Instructions to follow: From the entries below, reproduce exactly the line containing "unfold closeStep", the line containing "refine foldl_wf _ (fun d c", and every line in between, with nothing added.

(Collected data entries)
^^^^
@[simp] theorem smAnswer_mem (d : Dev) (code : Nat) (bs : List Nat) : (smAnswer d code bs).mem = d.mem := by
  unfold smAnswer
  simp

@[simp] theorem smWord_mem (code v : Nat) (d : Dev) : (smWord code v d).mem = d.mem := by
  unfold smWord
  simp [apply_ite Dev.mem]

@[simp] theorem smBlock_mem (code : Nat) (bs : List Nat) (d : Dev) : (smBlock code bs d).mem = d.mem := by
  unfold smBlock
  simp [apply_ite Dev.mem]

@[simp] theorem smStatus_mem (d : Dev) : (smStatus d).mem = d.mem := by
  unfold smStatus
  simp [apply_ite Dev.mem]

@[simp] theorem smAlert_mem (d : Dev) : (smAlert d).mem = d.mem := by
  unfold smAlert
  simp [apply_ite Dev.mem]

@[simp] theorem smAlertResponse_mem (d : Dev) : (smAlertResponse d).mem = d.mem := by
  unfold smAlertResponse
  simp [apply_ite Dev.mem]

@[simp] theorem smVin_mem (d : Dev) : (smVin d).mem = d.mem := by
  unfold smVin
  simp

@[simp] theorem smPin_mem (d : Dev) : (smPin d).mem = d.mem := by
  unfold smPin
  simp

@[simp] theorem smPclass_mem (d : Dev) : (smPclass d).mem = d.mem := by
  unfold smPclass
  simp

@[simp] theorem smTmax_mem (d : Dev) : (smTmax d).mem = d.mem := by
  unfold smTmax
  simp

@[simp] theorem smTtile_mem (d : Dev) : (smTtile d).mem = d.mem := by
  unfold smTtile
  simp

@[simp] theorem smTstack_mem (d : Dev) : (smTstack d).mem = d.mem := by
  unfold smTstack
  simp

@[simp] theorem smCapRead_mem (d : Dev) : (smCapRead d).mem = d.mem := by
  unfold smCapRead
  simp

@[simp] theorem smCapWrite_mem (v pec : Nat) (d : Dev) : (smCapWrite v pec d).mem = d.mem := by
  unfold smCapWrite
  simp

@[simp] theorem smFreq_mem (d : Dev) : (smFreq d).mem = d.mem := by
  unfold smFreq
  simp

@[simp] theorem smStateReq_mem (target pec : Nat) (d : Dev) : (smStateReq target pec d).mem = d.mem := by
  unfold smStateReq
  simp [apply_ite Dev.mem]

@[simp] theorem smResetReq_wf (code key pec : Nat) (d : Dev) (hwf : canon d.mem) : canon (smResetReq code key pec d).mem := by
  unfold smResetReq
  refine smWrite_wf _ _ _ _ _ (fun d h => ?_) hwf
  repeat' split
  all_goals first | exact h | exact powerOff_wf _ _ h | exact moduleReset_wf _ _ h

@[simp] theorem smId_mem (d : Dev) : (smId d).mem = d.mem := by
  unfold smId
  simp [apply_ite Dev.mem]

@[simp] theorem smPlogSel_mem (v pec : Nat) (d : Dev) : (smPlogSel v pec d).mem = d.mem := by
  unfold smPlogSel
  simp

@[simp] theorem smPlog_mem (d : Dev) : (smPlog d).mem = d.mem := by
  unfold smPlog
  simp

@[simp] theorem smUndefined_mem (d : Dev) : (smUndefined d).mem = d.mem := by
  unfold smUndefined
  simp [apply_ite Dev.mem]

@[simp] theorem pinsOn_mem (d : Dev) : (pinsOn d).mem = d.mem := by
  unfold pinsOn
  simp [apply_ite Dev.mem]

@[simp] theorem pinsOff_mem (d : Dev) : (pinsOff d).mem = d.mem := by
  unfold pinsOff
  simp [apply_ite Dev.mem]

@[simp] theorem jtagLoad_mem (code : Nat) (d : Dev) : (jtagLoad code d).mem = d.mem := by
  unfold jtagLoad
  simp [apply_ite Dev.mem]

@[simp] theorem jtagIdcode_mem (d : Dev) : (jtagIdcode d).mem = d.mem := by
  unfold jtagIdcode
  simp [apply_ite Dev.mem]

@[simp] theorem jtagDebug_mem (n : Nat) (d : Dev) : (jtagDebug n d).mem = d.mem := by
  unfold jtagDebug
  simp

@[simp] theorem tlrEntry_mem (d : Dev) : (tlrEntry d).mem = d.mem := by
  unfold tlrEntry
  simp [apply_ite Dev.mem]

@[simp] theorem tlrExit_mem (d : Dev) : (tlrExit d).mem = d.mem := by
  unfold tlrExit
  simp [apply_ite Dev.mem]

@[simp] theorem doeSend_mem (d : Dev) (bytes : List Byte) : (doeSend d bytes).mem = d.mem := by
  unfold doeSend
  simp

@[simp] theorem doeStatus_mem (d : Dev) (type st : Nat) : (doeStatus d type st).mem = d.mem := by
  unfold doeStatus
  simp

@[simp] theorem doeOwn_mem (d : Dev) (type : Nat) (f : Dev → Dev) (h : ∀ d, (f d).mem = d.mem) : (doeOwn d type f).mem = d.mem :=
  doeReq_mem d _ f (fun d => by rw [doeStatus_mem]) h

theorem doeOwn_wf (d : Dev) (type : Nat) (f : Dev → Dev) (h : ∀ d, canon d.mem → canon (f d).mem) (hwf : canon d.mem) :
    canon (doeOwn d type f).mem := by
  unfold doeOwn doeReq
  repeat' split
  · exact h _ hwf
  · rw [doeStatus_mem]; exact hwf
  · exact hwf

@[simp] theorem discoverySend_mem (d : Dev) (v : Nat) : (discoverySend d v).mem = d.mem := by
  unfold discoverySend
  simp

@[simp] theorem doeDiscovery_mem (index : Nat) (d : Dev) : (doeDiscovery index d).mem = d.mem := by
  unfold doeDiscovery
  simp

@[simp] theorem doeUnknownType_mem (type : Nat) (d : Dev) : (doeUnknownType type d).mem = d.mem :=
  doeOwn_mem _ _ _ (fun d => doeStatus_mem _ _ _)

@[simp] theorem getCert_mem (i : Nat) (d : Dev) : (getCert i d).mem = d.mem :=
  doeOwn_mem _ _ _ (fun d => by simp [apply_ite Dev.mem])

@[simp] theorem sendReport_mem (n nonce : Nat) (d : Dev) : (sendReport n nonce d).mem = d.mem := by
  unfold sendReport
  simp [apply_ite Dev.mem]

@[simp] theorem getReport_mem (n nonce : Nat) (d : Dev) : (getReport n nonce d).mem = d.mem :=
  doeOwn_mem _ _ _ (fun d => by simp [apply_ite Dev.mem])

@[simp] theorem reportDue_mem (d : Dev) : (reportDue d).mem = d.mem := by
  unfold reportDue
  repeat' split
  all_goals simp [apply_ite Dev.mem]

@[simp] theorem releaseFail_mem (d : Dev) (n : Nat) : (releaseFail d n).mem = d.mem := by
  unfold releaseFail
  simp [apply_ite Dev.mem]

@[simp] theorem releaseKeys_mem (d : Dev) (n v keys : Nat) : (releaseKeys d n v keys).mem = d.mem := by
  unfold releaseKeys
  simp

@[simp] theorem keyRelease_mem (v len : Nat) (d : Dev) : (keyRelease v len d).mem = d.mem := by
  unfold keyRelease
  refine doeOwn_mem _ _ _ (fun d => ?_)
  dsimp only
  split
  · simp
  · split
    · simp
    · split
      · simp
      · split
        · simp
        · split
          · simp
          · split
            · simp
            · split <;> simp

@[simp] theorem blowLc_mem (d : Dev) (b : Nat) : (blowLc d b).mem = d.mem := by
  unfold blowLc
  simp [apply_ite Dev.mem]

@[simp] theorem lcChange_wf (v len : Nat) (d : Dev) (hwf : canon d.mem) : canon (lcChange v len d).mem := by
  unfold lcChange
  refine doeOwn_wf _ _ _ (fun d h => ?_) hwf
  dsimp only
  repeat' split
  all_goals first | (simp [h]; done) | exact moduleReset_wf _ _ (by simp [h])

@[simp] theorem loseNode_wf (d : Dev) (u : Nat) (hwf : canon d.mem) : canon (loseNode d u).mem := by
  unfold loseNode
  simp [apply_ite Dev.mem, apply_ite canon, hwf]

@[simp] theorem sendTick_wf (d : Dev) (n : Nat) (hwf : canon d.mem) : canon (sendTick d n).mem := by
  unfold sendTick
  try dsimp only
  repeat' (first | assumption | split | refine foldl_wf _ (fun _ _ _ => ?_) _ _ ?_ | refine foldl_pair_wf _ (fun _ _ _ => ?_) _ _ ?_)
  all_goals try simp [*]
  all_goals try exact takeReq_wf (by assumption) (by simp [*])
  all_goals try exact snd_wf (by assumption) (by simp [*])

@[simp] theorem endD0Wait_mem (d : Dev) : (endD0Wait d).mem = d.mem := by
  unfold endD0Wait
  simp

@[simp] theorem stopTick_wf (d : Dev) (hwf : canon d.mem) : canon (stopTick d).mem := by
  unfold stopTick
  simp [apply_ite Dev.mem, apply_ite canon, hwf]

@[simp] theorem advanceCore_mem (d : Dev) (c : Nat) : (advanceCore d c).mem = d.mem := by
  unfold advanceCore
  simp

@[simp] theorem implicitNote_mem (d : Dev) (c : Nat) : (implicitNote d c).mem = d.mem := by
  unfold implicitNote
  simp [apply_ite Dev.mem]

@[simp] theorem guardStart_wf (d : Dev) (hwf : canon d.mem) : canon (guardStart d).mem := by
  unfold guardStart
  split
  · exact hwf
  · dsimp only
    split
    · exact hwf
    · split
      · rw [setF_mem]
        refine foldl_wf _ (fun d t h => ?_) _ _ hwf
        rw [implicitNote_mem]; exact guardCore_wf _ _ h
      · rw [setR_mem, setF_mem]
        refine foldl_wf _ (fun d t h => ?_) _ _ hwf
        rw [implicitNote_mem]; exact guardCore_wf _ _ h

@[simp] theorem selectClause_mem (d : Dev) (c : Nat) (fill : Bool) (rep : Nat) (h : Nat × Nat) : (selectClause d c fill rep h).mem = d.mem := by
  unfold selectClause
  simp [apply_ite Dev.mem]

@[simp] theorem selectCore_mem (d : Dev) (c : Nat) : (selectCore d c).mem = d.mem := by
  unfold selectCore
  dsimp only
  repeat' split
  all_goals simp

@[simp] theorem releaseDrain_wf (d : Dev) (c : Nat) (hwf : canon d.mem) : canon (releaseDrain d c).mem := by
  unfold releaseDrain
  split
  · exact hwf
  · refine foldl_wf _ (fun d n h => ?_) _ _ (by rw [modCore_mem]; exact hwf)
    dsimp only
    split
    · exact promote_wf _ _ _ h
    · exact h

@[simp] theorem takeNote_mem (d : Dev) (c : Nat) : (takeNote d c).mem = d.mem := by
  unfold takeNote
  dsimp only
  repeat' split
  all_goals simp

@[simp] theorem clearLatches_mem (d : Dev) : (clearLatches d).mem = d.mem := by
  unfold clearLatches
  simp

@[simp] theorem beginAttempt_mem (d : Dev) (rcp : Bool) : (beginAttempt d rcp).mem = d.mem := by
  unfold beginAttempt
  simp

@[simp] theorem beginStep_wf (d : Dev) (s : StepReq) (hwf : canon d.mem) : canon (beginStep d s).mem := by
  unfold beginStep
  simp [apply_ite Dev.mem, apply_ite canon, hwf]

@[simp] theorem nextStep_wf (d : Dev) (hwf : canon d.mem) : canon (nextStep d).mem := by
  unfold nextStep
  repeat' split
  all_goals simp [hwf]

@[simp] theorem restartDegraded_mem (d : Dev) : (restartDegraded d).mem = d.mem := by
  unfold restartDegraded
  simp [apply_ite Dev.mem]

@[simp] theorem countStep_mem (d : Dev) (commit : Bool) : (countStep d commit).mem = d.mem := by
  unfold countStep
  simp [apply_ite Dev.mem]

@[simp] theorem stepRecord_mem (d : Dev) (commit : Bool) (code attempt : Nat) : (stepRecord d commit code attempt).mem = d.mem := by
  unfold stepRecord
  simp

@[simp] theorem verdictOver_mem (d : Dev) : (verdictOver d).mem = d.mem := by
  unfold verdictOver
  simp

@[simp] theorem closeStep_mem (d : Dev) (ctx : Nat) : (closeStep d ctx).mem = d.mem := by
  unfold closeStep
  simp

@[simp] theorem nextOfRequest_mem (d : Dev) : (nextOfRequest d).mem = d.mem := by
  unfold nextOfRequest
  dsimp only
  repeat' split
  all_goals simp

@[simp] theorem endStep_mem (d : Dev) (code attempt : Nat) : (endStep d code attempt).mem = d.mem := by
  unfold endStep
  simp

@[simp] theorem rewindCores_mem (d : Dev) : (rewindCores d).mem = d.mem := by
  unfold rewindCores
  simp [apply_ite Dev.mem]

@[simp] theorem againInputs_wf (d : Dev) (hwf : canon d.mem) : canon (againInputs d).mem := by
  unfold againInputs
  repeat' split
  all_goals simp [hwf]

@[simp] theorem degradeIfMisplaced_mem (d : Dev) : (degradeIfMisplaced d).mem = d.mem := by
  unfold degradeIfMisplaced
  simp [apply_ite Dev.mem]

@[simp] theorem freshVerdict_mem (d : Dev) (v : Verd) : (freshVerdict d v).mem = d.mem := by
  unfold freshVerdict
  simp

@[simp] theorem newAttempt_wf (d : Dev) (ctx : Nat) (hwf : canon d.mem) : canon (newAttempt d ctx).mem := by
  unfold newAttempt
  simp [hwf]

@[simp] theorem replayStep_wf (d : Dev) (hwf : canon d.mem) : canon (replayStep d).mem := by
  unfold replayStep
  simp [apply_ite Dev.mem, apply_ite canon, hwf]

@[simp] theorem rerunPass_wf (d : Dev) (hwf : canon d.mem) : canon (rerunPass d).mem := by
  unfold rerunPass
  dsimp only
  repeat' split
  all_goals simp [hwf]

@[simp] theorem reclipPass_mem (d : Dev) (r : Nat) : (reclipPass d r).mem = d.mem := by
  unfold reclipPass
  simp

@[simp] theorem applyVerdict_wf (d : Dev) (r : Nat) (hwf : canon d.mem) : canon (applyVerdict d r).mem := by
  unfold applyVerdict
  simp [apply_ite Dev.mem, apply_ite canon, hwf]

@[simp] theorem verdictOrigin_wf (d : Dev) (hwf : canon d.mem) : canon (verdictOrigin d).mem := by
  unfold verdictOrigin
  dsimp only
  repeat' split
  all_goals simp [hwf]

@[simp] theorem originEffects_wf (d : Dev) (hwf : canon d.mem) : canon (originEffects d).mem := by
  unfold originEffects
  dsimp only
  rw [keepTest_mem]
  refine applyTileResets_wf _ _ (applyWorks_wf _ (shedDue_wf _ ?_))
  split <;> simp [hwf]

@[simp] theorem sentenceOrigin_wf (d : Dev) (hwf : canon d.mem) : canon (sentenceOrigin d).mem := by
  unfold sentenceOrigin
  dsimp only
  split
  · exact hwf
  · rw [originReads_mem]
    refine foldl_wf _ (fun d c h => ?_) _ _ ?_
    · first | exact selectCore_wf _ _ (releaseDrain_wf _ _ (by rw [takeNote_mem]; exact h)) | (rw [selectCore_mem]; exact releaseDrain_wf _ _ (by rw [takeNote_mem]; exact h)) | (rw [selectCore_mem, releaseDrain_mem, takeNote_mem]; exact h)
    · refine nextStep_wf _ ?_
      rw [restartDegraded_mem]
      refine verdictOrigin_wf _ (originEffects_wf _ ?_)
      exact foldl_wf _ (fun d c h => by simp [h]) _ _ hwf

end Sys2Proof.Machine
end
^^^^
Solution for this task:
  unfold closeStep
  simp

@[simp] theorem nextOfRequest_mem (d : Dev) : (nextOfRequest d).mem = d.mem := by
  unfold nextOfRequest
  dsimp only
  repeat' split
  all_goals simp

@[simp] theorem endStep_mem (d : Dev) (code attempt : Nat) : (endStep d code attempt).mem = d.mem := by
  unfold endStep
  simp

@[simp] theorem rewindCores_mem (d : Dev) : (rewindCores d).mem = d.mem := by
  unfold rewindCores
  simp [apply_ite Dev.mem]

@[simp] theorem againInputs_wf (d : Dev) (hwf : canon d.mem) : canon (againInputs d).mem := by
  unfold againInputs
  repeat' split
  all_goals simp [hwf]

@[simp] theorem degradeIfMisplaced_mem (d : Dev) : (degradeIfMisplaced d).mem = d.mem := by
  unfold degradeIfMisplaced
  simp [apply_ite Dev.mem]

@[simp] theorem freshVerdict_mem (d : Dev) (v : Verd) : (freshVerdict d v).mem = d.mem := by
  unfold freshVerdict
  simp

@[simp] theorem newAttempt_wf (d : Dev) (ctx : Nat) (hwf : canon d.mem) : canon (newAttempt d ctx).mem := by
  unfold newAttempt
  simp [hwf]

@[simp] theorem replayStep_wf (d : Dev) (hwf : canon d.mem) : canon (replayStep d).mem := by
  unfold replayStep
  simp [apply_ite Dev.mem, apply_ite canon, hwf]

@[simp] theorem rerunPass_wf (d : Dev) (hwf : canon d.mem) : canon (rerunPass d).mem := by
  unfold rerunPass
  dsimp only
  repeat' split
  all_goals simp [hwf]

@[simp] theorem reclipPass_mem (d : Dev) (r : Nat) : (reclipPass d r).mem = d.mem := by
  unfold reclipPass
  simp

@[simp] theorem applyVerdict_wf (d : Dev) (r : Nat) (hwf : canon d.mem) : canon (applyVerdict d r).mem := by
  unfold applyVerdict
  simp [apply_ite Dev.mem, apply_ite canon, hwf]

@[simp] theorem verdictOrigin_wf (d : Dev) (hwf : canon d.mem) : canon (verdictOrigin d).mem := by
  unfold verdictOrigin
  dsimp only
  repeat' split
  all_goals simp [hwf]

@[simp] theorem originEffects_wf (d : Dev) (hwf : canon d.mem) : canon (originEffects d).mem := by
  unfold originEffects
  dsimp only
  rw [keepTest_mem]
  refine applyTileResets_wf _ _ (applyWorks_wf _ (shedDue_wf _ ?_))
  split <;> simp [hwf]

@[simp] theorem sentenceOrigin_wf (d : Dev) (hwf : canon d.mem) : canon (sentenceOrigin d).mem := by
  unfold sentenceOrigin
  dsimp only
  split
  · exact hwf
  · rw [originReads_mem]
    refine foldl_wf _ (fun d c h => ?_) _ _ ?_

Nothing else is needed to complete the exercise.